Legend has it that long ago, a group of monks in the Far East were charged with the task of moving 64 golden discs from one pole to a third. Once this task was completed, the world would come to an end. However, the monks must follow a set of rules: no larger disc may be placed on top of a smaller disc. With those rules in mind, even if the monks move one disc per second, it will still take them 18446744073709551615 seconds to complete their task, which comes out to around 600 billion years.

Although the Towers Of Hanoi problem is usually used as an introduction to recursion, it's actually much better implemented iteratively:

```#include<stdio.h>

void main()
{
int i, x, max;
printf("Number of discs?");
scanf(" %d",&i);
int max = 1 << i;
for (x = 1; x < max; x++)
{ printf("Move a disc from %d to %d\n", (x & x-1) % 3, ((x | x-1) + 1) % 3); }
}
```
Quickest solution for three discs:

1 to 3; 1 to 2; 3 to 2; 1 to 3; 2 to 1; 2 to 3; 1 to 3

You can approach this puzzle in a slightly different manner.

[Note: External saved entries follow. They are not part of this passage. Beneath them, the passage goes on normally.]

-- ==== Sys2Proof/Decode.lean ====
section
/-!
DEFINITION. spec/opcode_table.json gives no row any bits: Jalos-2 takes commands and events, not instruction words, so
no word spells a command.
-/

namespace Sys2Proof

/-- The command that a word spells by the table's bits: none, for no row has bits. -/
def decodeTableWord (_nbits _w : Nat) : Option Instr := none

end Sys2Proof
end

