-- ==== Sys2Proof/Config.lean ====
section
/-!
DEFINITION. What the part fixes and the manual does not give, and the values the manual leaves undefined: constants
without a body, so that no proof can rest on a value of theirs.
-/

namespace Sys2Proof.Config

/-- The Duiker firmware version before the rule that no part reports 0 is applied (spec/13 R352;
notes/assumptions/3.md). DESIGN CHOICE: a constant of the part. -/
opaque firmware : BitVec 16

/-- Byte i of the data of the n-th poisoned expander block: "the data of a poisoned block is undefined" (spec/12 R320;
notes/assumptions/4.md). -/
opaque poisonByte : Nat → Nat → Byte

/-- A residual whose new value no row of R94 gives, the n-th such value (spec/03 R94, spec/04 R121;
notes/assumptions/5.md). -/
opaque residual : Nat → BitVec 32

/-- Contents of the state tier where the manual says a region "may hold anything" or gives no result, the n-th such
byte (spec/08 R403; notes/assumptions/5.md). -/
opaque openByte : Nat → Byte

/-- The WR_ID of a receive completion, from the 16 bytes of the receive-ring entry, whose layout no rule gives
(spec/10 R271, R272; notes/assumptions/26.md). -/
opaque recvWrId : Nat → BitVec 64

/-- The remote address and the key under which the data of a SEND is placed, from the 16 bytes of the receive-ring entry, whose layout
no rule gives (spec/10 R271, R277; notes/assumptions/26.md). -/
opaque recvVa : Nat → BitVec 48

opaque recvKey : Nat → BitVec 32

/-- The image file, if any, that a run of bytes in host memory holds: several sections have no bit layout in the manual, so the
reading of the bytes is a constant of the part (spec/13 R325, R330; notes/assumptions/6.md). -/
opaque sxiParse : List Byte → Option Machine.SxiFile

end Sys2Proof.Config
end

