-- ==== Sys2Proof/Machine/Ops.lean ====
section
/-!
DEFINITION. The named operations over memory, tables and registers, and the recording of events in the ring
(spec/13_image_boot_and_management.md R347–R349, spec/15_register_reference.md R386).
-/

namespace Sys2Proof.Machine

/-! ### Bits and lists -/

/-- w bits of a number from bit lo. -/
def bitsAt (x lo w : Nat) : Nat := x / 2 ^ lo % 2 ^ w

def bitAt (x i : Nat) : Bool := decide (x / 2 ^ i % 2 = 1)

def b2n (b : Bool) : Nat := if b then 1 else 0

/-- The list with its entry n replaced by f of it. -/
def modifyNth {α : Type} (f : α → α) : Nat → List α → List α
  | _, [] => []
  | 0, a :: l => f a :: l
  | n + 1, a :: l => a :: modifyNth f n l

/-- Insert or replace in a list sorted by key. -/
def tabSet {α : Type} (k : Nat) (v : α) : List (Nat × α) → List (Nat × α)
  | [] => [(k, v)]
  | (k', v') :: rest =>
    if k < k' then (k, v) :: (k', v') :: rest
    else if k = k' then (k, v) :: rest
    else (k', v') :: tabSet k v rest

def tabGet {α : Type} (k : Nat) (l : List (Nat × α)) : Option α := (l.find? fun p => p.1 == k).map Prod.snd

/-- Insert by a strict order, keeping equals in arrival order. -/
def insertBy {α : Type} (lt : α → α → Bool) (x : α) : List α → List α
  | [] => [x]
  | y :: rest => if lt x y then x :: y :: rest else y :: insertBy lt x rest

def sortBy {α : Type} (lt : α → α → Bool) (l : List α) : List α := l.foldl (fun acc x => insertBy lt x acc) []

/-- A counter that sticks at all ones. -/
def stick {w : Nat} (x : BitVec w) (n : Nat) : BitVec w :=
  if x.toNat + n ≥ 2 ^ w then BitVec.allOnes w else BitVec.ofNat w (x.toNat + n)

/-! ### Memory: address and byte pairs, addresses rising, zero bytes left out -/

def memGet : Mem → Nat → Byte
  | [], _ => 0
  | (k, v) :: rest, a => if a < k then 0 else if a = k then v else memGet rest a

def memSet : Mem → Nat → Byte → Mem
  | [], a, b => if b = 0 then [] else [(a, b)]
  | (k, v) :: rest, a, b =>
    if a < k then (if b = 0 then (k, v) :: rest else (a, b) :: (k, v) :: rest)
    else if a = k then (if b = 0 then rest else (a, b) :: rest)
    else (k, v) :: memSet rest a b

/-- The n bytes from address a. -/
def memRead (m : Mem) (a : Nat) : Nat → List Byte
  | 0 => []
  | n + 1 => memGet m a :: memRead m (a + 1) n

def memWrite (m : Mem) (a : Nat) : List Byte → Mem
  | [] => m
  | b :: rest => memWrite (memSet m a b) (a + 1) rest

/-- Zero the n bytes from address a. -/
def memClear (m : Mem) (a n : Nat) : Mem := m.filter fun p => p.1 < a || a + n ≤ p.1

/-- Every address of a memory lies above a. -/
def memAbove (a : Nat) : Mem → Bool
  | [] => true
  | p :: _ => decide (a < p.1)

/-- The canonical form: addresses strictly rising and no zero byte listed. -/
def Memory.wf : Mem → Bool
  | [] => true
  | p :: rest => p.2 != 0 && memAbove p.1 rest && Memory.wf rest

def memNat (m : Mem) (a n : Nat) : Nat := natLE (memRead m a n)

/-! ### Outputs, image, banks -/

def State.emit (s : State) (o : Output) : State := { s with out := s.out ++ [o] }

/-- The running image, or the empty one. -/
def State.img (s : State) : RunImage := s.image.getD RunImage.empty

def State.decl (s : State) : Decl := s.img.decl

/-- The active bank, bit 0 of the step counter (R211). -/
def State.bank (s : State) : Nat := s.jq.step.toNat % 2

/-- The state-tier address of a banked item (R211). -/
def State.stateAddr (s : State) (base bank : Nat) : Nat := base + bank * s.decl.bank1Off

/-- The host address of a banked item (R211). -/
def State.hostAddr (s : State) (base bank : Nat) : Nat := base + bank * s.decl.hbank1Off

/-- The copy of the live tables that an epoch names: current, or previous (R35). -/
def State.tables (s : State) (epoch : BitVec 2) : LiveTables :=
  if epoch = s.jg.epoch.previous then s.live.prev else s.live.cur

/-- The copy of the live tables that an item's epoch names (R35): current, previous, or, for an item held under R37, the staged copy
that becomes current with this member's next pulse. -/
def State.copyOf (s : State) (epoch : BitVec 2) : LiveTables :=
  if epoch = s.jg.epoch.current + 1 then s.live.staged.getD s.live.cur else s.tables epoch

def State.cat (s : State) (tensor : Nat) : Option CatEntry := s.img.catalogue[tensor]?

def State.chunk (s : State) (i : Nat) : Option ChunkEntry := s.img.chunks[i]?

def State.dom (s : State) (d : Nat) : Option DomEntry :=
  s.img.domains.find? fun e => e.num == d && e.axes != 0

/-- Elements of a tensor. -/
def CatEntry.elems (c : CatEntry) : Nat := c.rows * c.cols

def CatEntry.groups (c : CatEntry) : Nat := c.elems / 32

/-- The tensor of a chunk-map entry (R106). -/
def State.chunkTensor (s : State) (i : Nat) : Nat :=
  (s.img.catalogue.findIdx? fun c => decide (c.chunkMap ≤ i) && decide (i < c.chunkMap + c.chunkCount)).getD 0

/-- The far port of a peer port: P0 to P5 face P1, P0, P3, P2, P5, P4 of their neighbours; the image names those of P6 and P7
(R236). -/
def PeerDecl.far (d : PeerDecl) : Nat :=
  if d.port < 6 then (if d.port % 2 = 0 then d.port + 1 else d.port - 1) else d.farPort

/-! ### Updates of one block -/

def State.setPort (s : State) (p : Nat) (f : PeerPort → PeerPort) : State :=
  { s with jl := { s.jl with ports := modifyNth f p s.jl.ports } }

def State.port (s : State) (p : Nat) : PeerPort := s.jl.ports.getD p PeerPort.reset

def State.setTile (s : State) (t : Nat) (f : TileSt → TileSt) : State :=
  { s with tiles := modifyNth f t s.tiles }

def State.tile (s : State) (t : Nat) : TileSt := s.tiles.getD t TileSt.reset

def State.setWin (s : State) (t : Nat) (f : TileWin → TileWin) : State :=
  { s with jt := { s.jt with wins := modifyNth f t s.jt.wins } }

def State.setChan (s : State) (n : Nat) (f : Chan → Chan) : State :=
  { s with jm := { s.jm with chans := modifyNth f n s.jm.chans } }

def State.chan (s : State) (n : Nat) : Chan := s.jm.chans.getD n Chan.reset

def State.setEth (s : State) (n : Nat) (f : EthPort → EthPort) : State :=
  { s with je := { s.je with ports := modifyNth f n s.je.ports } }

def State.eth (s : State) (n : Nat) : EthPort := s.je.ports.getD n EthPort.reset

def State.queue (s : State) (q : Nat) : Option Queue := s.je.queues.find? fun x => x.num == q

/-- Replace or add a queue, the list kept in ascending number. -/
def State.setQueue (s : State) (q : Queue) : State :=
  let rest := s.je.queues.filter fun x => x.num != q.num
  { s with je := { s.je with queues := insertBy (fun a b => decide (a.num < b.num)) q rest } }

/-! ### Events (R347, R348, R386) -/

def i1 (n : Nat) : EvItem := ⟨1, n⟩
def i2 (n : Nat) : EvItem := ⟨2, n⟩
def i4 (n : Nat) : EvItem := ⟨4, n⟩
def i8 (n : Nat) : EvItem := ⟨8, n⟩
def i16 (n : Nat) : EvItem := ⟨16, n⟩

/-- Record an event: it enters the ring when the command ends (R347). -/
def State.event (s : State) (source code sev : Nat) (items : List EvItem) : State :=
  { s with js := { s.js with ring := { s.js.ring with evq := s.js.ring.evq ++ [⟨source, code, sev, items⟩] } } }

/-- The ring's order within a cycle: ascending source, then ascending code. -/
def evBefore (a b : EvRec) : Bool :=
  decide (a.source < b.source) || (decide (a.source = b.source) && decide (a.code < b.code))

/-- Write one entry at HEAD; overwrite the oldest when the ring is full (R347). -/
def ringPut (slot : SlotNo) (step : StepNo) (r : RingBlock) (e : EvRec) : RingBlock :=
  let entry : EvEntry := ⟨BitVec.ofNat 16 e.code, BitVec.ofNat 2 e.sev, slot, step, e.items⟩
  let head := r.head + 1
  let full := head == r.tail
  { r with ring := tabSet r.head.toNat entry r.ring, head := head, tail := if full then r.tail + 1 else r.tail,
           lost := if full then stick r.lost 1 else r.lost, irqErr := r.irqErr || e.sev == 1,
           irqFatal := r.irqFatal || e.sev == 2 }

/-- End of a command: its events enter the ring in order. -/
def State.finish (s : State) : State :=
  let r := s.js.ring
  let evs := sortBy evBefore r.evq
  { s with js := { s.js with ring := evs.foldl (ringPut s.jq.slot s.jq.step) { r with evq := [] } } }

/-- Start of a command: nothing driven yet. -/
def State.begin_ (s : State) : State := { s with out := [] }

/-- The bytes 16–63 of an entry: each item aligned to its width, 8 for a 16-byte item (R347). -/
def packItems (acc : List Byte) (it : EvItem) : List Byte :=
  let al := min it.w 8
  let pad := (al - acc.length % al) % al
  acc ++ List.replicate pad 0 ++ bytesLE it.w it.v

/-- The 64 bytes of an event-ring entry (R347). -/
def EvEntry.bytes (e : EvEntry) : List Byte :=
  let body := (e.items.foldl packItems []).take 48
  bytesLE 2 e.code.toNat ++ [BitVec.ofNat 8 e.sev.toNat, 0] ++ bytesLE 6 e.slot.toNat ++ bytesLE 5 e.step.toNat ++ [0]
    ++ body ++ List.replicate (48 - body.length) 0

/-! ### Memory ports (R291–R293) -/

/-- The port of an address: the 4 KiB granules go round the ports (R293). -/
def portOf (sp : Bool) (a : Nat) : MemPort :=
  if sp then .sp (BitVec.ofNat 4 (a / 4096)) else .hm (BitVec.ofNat 3 (a / 4096))

def isSp : MemPort → Bool
  | .hm _ => false
  | .sp _ => true

/-- Tags of a port, which are also the requests it may have outstanding (R291, R292). -/
def portTags : MemPort → Nat
  | .hm _ => 256
  | .sp _ => 512

/-- A run of n bytes from a, cut at the multiples of g; the fuel bounds the pieces. -/
def spans (g : Nat) : Nat → Nat → Nat → List (Nat × Nat)
  | 0, _, _ => []
  | k + 1, a, n =>
    if n = 0 then []
    else
      let m := min n (g - a % g)
      (a, m) :: spans g k (a + m) (n - m)

/-- Beats of a request: the 64-byte beats that hold its bytes (R291). -/
def PortReq.beats (r : PortReq) : Nat := (r.addr.toNat % 64 + r.len + 63) / 64

/-- Write-data beat k of a request: the data, and the strobes of the bytes it writes (R291). -/
def PortReq.beat (r : PortReq) (k : Nat) : BitVec 512 × W64 :=
  let off := r.addr.toNat % 64
  let lead := if k = 0 then off else 0
  let b := (r.data.drop (64 * k - off)).take (64 - lead)
  (BitVec.ofNat 512 (natLE b * 2 ^ (8 * lead)), BitVec.ofNat 64 ((2 ^ b.length - 1) * 2 ^ lead))

/-- The lowest tag from t on that is neither outstanding nor retired (R292, R295; notes/assumptions/56.md). -/
def State.freeTag (s : State) (p : MemPort) : Nat → Nat → Option (BitVec 9)
  | 0, _ => none
  | k + 1, t =>
    let tag := BitVec.ofNat 9 t
    if s.jm.asked.any (fun a => a.req.port == p && a.tag == tag) || s.jm.retired.any (fun r => r == (p, tag)) then
      s.freeTag p k (t + 1)
    else some tag

/-- The request goes out under a tag, and a write's beats follow it without a gap (R291, R292). -/
def State.driveReq (s : State) (r : PortReq) (tag : BitVec 9) : State :=
  let s := { s with jm := { s.jm with asked := s.jm.asked ++ [Asked.mk tag r] } }
  let n := r.beats
  let s := s.emit (.memReq r.port r.write (BitVec.ofNat 48 (r.addr.toNat / 64 * 64)) (BitVec.ofNat 6 (n - 1)) tag)
  if r.write then
    (List.range n).foldl (fun s k => s.emit (.memData r.port (r.beat k).1 (r.beat k).2 (k + 1 == n))) s
  else s

/-- A request is made: it goes out at once, or waits behind the others of its port for a free tag (R292). -/
def State.request (s : State) (r : PortReq) : State :=
  let hold := { s with jm := { s.jm with waiting := s.jm.waiting ++ [r] } }
  if s.jm.waiting.any fun q => q.port == r.port then hold
  else
    match s.freeTag r.port (portTags r.port) 0 with
    | some tag => s.driveReq r tag
    | none => hold

/-- Drop the first request that waits for a port. -/
def dropQueued (p : MemPort) : List PortReq → List PortReq
  | [] => []
  | q :: rest => if q.port = p then rest else q :: dropQueued p rest

/-- The final response of a tag frees it, and the oldest request that waits for the port takes a free tag (R292). -/
def State.freePort (s : State) (p : MemPort) (tag : BitVec 9) : State :=
  let s := { s with jm := { s.jm with asked := s.jm.asked.filter fun a => !(a.req.port == p && a.tag == tag) } }
  match s.jm.waiting.find? fun q => q.port == p with
  | none => s
  | some q =>
    match s.freeTag p (portTags p) 0 with
    | none => s
    | some t => ({ s with jm := { s.jm with waiting := dropQueued p s.jm.waiting } }).driveReq q t

/-- The pieces of an access: within 4 KiB at a host port; at a state port lines of 512 bytes (R292, R293). -/
def portPieces (sp : Bool) (a n : Nat) : List (Nat × Nat) :=
  let g := if sp then 512 else 4096
  spans g (n / g + 2) a n

/-- A unit reads n bytes from a: every state-port read takes its whole aligned line (R293). -/
def State.portRead (s : State) (unit chan : Nat) (sp : Bool) (a n : Nat) : State :=
  (portPieces sp a n).foldl (fun s p =>
    let base := if sp then p.1 / 512 * 512 else p.1
    s.request { port := portOf sp p.1, unit := BitVec.ofNat 8 unit, chan := BitVec.ofNat 6 chan, write := false,
                addr := BitVec.ofNat 48 base, len := if sp then 512 else p.2, data := [] }) s

/-- The write requests of a run of bytes. -/
def State.portWrite (s : State) (unit chan : Nat) (sp : Bool) (a : Nat) (b : List Byte) : State :=
  (portPieces sp a b.length).foldl (fun s p =>
    s.request { port := portOf sp p.1, unit := BitVec.ofNat 8 unit, chan := BitVec.ofNat 6 chan, write := true,
                addr := BitVec.ofNat 48 p.1, len := p.2, data := (b.drop (p.1 - a)).take p.2 }) s

/-- A unit writes host memory. -/
def State.hostWrite (s : State) (unit a : Nat) (b : List Byte) : State :=
  { s.portWrite unit 0 false a b with hostMem := memWrite s.hostMem a b }

/-- A unit writes the state tier. -/
def State.stateWrite (s : State) (unit a : Nat) (b : List Byte) : State :=
  { s.portWrite unit 0 true a b with stateMem := memWrite s.stateMem a b }

/-! ### Staging (R131) -/

/-- The code by which the image assigns buffers to a pool. -/
def poolCode : Pool → Nat
  | .rx => 0
  | .tx => 1
  | .hold => 2
  | .fwd => 3

/-- The lowest free buffer of a pool, of the 127. -/
def State.stageFree (s : State) (pool : Pool) : Option Nat :=
  ((s.decl.stagePools.take 127).zipIdx.find? fun p => p.1 == poolCode pool && !s.jx.stage.any fun b => b.num == p.2).map Prod.snd

/-- A chunk takes a buffer of 65,600 bytes of its pool; Sniex refuses a schedule that finds none (notes/assumptions/59.md). -/
def State.stagePut (s : State) (pool : Pool) (port vc : Nat) (hdr : BitVec 512) (bytes : List Byte) : State :=
  match s.stageFree pool with
  | none => s
  | some n =>
    { s with jx := { s.jx with stage := s.jx.stage ++ [⟨n, pool, port, vc, hdr⟩] }, staging := memWrite s.staging (65600 * n) bytes }

/-- Drop the first directory entry that f picks. -/
def dropStage (f : StageBuf → Bool) : List StageBuf → List StageBuf
  | [] => []
  | b :: rest => if f b then rest else b :: dropStage f rest

/-- The oldest buffer that f picks is free again. -/
def State.stageTake (s : State) (f : StageBuf → Bool) : State :=
  { s with jx := { s.jx with stage := dropStage f s.jx.stage } }

/-- Is the buffer one of a chunk that waits to leave by a port? -/
def StageBuf.leaves (b : StageBuf) (port : Nat) : Bool := (b.pool == .tx || b.pool == .fwd) && b.port == port

/-- The frames waiting at a port are gone, and their TX and FWD buffers free. -/
def State.stageClear (s : State) (port : Nat) : State :=
  { s with jx := { s.jx with stage := s.jx.stage.filter fun b => !b.leaves port } }

/-! ### Free values -/

/-- Draw a fresh index for a free value (notes/assumptions/5.md). -/
def State.draw (s : State) : Nat × State := (s.freeCnt, { s with freeCnt := s.freeCnt + 1 })

/-! ### Command endings -/

/-- Every meaning: the command's effect between the start and the end of a command. The queue is not a command's to change. -/
def run (f : State → State) (s : State) : Host.Outcome State Fault Refusal :=
  .next { (f s.begin_).finish with pending := s.pending }

/-- A meaning whose operand names a unit: it stops when the block has no such unit. -/
def runUnit (ok : Bool) (f : State → State) (s : State) : Host.Outcome State Fault Refusal :=
  if ok then run f s else .fault .noSuchUnit

end Sys2Proof.Machine
end

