-- ==== Sys2Proof/Machine/Flags.lean ====
section
/-!
DEFINITION. Flags and pins: the verdict and vote words (spec/01_slots_steps_and_planes.md R24), the sticky non-finite bits
(spec/02 R65), the epoch flags (R37), member failure (spec/14 R362, R363) and the pins that registers give (R29, R286,
R304, R305, R349, R390).
-/

namespace Sys2Proof.Machine

/-! ### The step's verdict bits -/

def State.setVerdict (s : State) (f : VerdictBlock → VerdictBlock) : State :=
  { s with jq := { s.jq with verdict := f s.jq.verdict } }

/-- FAULT for the step in progress (R24). -/
def State.fault (s : State) : State := s.setVerdict fun v => { v with fault := true }

/-- INCOMPLETE for the step in progress (R24). -/
def State.incomplete (s : State) : State := s.setVerdict fun v => { v with incomplete := true }

/-- The units of `JG_NONFINITE` (R65). -/
inductive NfUnit where
  | intake
  | tiles
  | arrays
  | ring
  | gazelle
  | markhor
  deriving DecidableEq, Repr

def NfUnit.mask : NfUnit → BitVec 6
  | .intake => 1
  | .tiles => 2
  | .arrays => 4
  | .ring => 8
  | .gazelle => 16
  | .markhor => 32

/-- Set a unit's sticky bit; in GEN only the cumulative copy (R65). -/
def State.nonFinite (s : State) (u : NfUnit) : State :=
  let n := s.jg.nf
  { s with jg := { s.jg with nf := if s.jq.gen then { n with seen := n.seen ||| u.mask } else { n with now := n.now ||| u.mask } } }

/-- Set it when the condition holds. -/
def State.nonFiniteIf (s : State) (c : Bool) (u : NfUnit) : State := if c then s.nonFinite u else s

/-- TEPOCH of a chunk's bytes (R109). -/
def chunkTepoch (b : List Byte) : BitVec 2 := BitVec.ofNat 2 (natLE (b.take 2) / 2 ^ 14)

/-- DRAINED: no chunk or pod request tagged with the previous epoch remains (R24): not received, in reassembly, held as a carry or in
HOLD, encoded, or queued to be sent, whole or in part. -/
def State.drained (s : State) : Bool :=
  let p := s.jg.epoch.previous
  let old := fun (h : BitVec 512) => h.extractLsb' 14 2 == p
  s.jx.rx.all (fun c => !old c.hdr) && s.jx.early.all (fun c => !old c.hdr) && s.jx.carries.all (fun f => f.tepoch != p) &&
    s.jx.hold.all (fun f => f.tepoch != p) && s.jc.reqs.all (fun r => r.epoch != p) &&
    s.jl.ports.all fun port => (port.tx.queues.drop 1).all (fun q => q.all fun f => f.tepoch != p) &&
      (port.rx.items.all fun i => i.1 == 0 || i.1 == 3 || chunkTepoch i.2 != p) &&
      ((port.rx.asm.drop 1).take 2).all fun a => !a.isOpen || decide (a.bytes.length < 2) || chunkTepoch a.bytes != p

/-- The verdict word (R24), with the NONFINITE bit as it was formed (R65). -/
def State.verdictWord (s : State) : W64 :=
  let v := s.jq.verdict
  BitVec.ofNat 64
    (b2n v.nf + 2 * b2n v.incomplete + 4 * b2n v.fault + 8 * b2n v.veto)

/-- The vote word (R24). -/
def State.voteWord (s : State) : W64 :=
  BitVec.ofNat 64 (b2n s.drained + 2 * b2n s.jg.epoch.staged + 4 * b2n s.jq.variantReq)

/-- Form the verdict word's NONFINITE bit. Doing so copies the per-step bits into SEEN and clears them (R65), and clears
`JI_NF.FIRST_VALID` (R101). -/
def State.clearNonFinite (s : State) : State :=
  let n := s.jg.nf
  { s with jg := { s.jg with nf := ⟨0, n.seen ||| n.now⟩ }, ji := { s.ji with nfValid := false } }

/-! ### Member failure -/

/-- A peer port that is UP and admitted (R363). -/
def State.portLive (s : State) (p : Nat) : Bool :=
  let st := (s.port p).state
  (st == 4 || st == 5) && s.live.cur.portAdmit.getLsbD p

/-- Are all the parts healthy that a donor needs (R363)? Causes 3 and 6 are state ports and the ring engine or the
Gazelle path. -/
def State.donorOk (s : State) (cause : Nat) : Bool :=
  cause != 3 && cause != 6 && (List.range 8).any s.portLive

/-- A failed member without a peer port that is UP and admitted is no donor any more (R363). -/
def State.donorPorts (s : State) : State :=
  let m := s.jg.member
  { s with jg := { s.jg with member := { m with donor := m.donor && (m.state != 2 || (List.range 8).any s.portLive) } } }

/-- Member failure with its cause (R362); a member that has failed already keeps its first cause. -/
def State.memberFail (s : State) (cause : Nat) : State :=
  if s.jg.member.state = 2 then
    { s with jg := { s.jg with member := { s.jg.member with donor := s.jg.member.donor && s.donorOk cause } } }
  else
    let d := s.donorOk cause
    let s := { s with jg := { s.jg with member := { s.jg.member with state := 2, donor := d, cause := BitVec.ofNat 4 cause } } }
    let s := s.event 0x40 0x0003 2 [i1 cause, i1 (b2n d), i8 s.jq.step.toNat, i8 s.jq.slot.toNat]
    if s.jg.twin.present then s.emit (.twin .memberFailed) else s

/-- The instance neither issues entries nor sends contributions or cells (R362, R364). -/
def State.silent (s : State) : Bool := s.jg.member.state == 2 || s.jg.member.state == 1

/-! ### Pins that registers give -/

/-- COMMIT_PARITY (R29). -/
def State.commitParity (s : State) : Bool := s.jq.step.getLsbD 0

/-- MODE_GEN (R29). -/
def State.modeGen (s : State) : Bool := s.jq.gen

/-- TWIN_DRIVE (R390). -/
def State.twinDrive (s : State) : Bool := s.jg.twin.driving

/-- Is the activation-offload class enabled (R305)? -/
def State.offloadOn (s : State) : Bool := s.decl.offload.isSome

/-- JIRQ[0]: a data-class channel is done and enabled (R304). -/
def State.jirq0 (s : State) : Bool :=
  (s.jm.done &&& s.jm.irqEn &&& BitVec.ofNat 64 (2 ^ 48 - 1)) != 0

/-- JIRQ[1]: a service-class channel has an enabled event: DONE with IRQ_FULL, or HALF_SEEN with IRQ_HALF; an offload
channel needs only its enable (R304, R305). -/
def State.jirq1 (s : State) : Bool :=
  (List.range 16).any fun i =>
    let n := 48 + i
    let c := s.chan n
    let off := s.offloadOn && decide (60 ≤ n)
    s.jm.irqEn.getLsbD n &&
      ((s.jm.done.getLsbD n && (c.ctl.getLsbD 17 || off)) || (c.halfSeen && c.ctl.getLsbD 16))

/-- JIRQ[2] (R349). -/
def State.jirq2 (s : State) : Bool := s.js.ring.irqErr && s.js.ring.enErr

/-- JIRQ[3] (R349). -/
def State.jirq3 (s : State) : Bool := s.js.ring.irqFatal && s.js.ring.enFatal

/-- Is either reset low? -/
def State.inReset (s : State) : Bool := s.js.boot.jporLow || s.js.boot.jwrstLow

/-- TQn_READY (R286, R288, R289, R101, R389). -/
def State.tqReady (s : State) (n : Nat) : Bool :=
  let q := s.ji.tqs.getD n ⟨false, .idle⟩
  let free := match q.st with | .held _ => false | _ => true
  !s.inReset && s.ji.tqEn.getLsbD n && q.pup && free

end Sys2Proof.Machine
end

If you label the disks instead of the pegs, and then list the disk that's moved with each step, the binary nature of the solution becomes apparent.

Let's label the smallest disk 1, the next larger disk 2, and so on.
Moving a tower of N disks then proceeds recursively:
1. Move disks 1 through N-1 out of the way, as if there were no other disks.
2. Move disk N.
3. Move disks 1 through N-1 back on top of disk N.
To move one disk, you obviously move disk 1. To move two disks, move disk 1, move disk 2, then put disk 1 on top of it.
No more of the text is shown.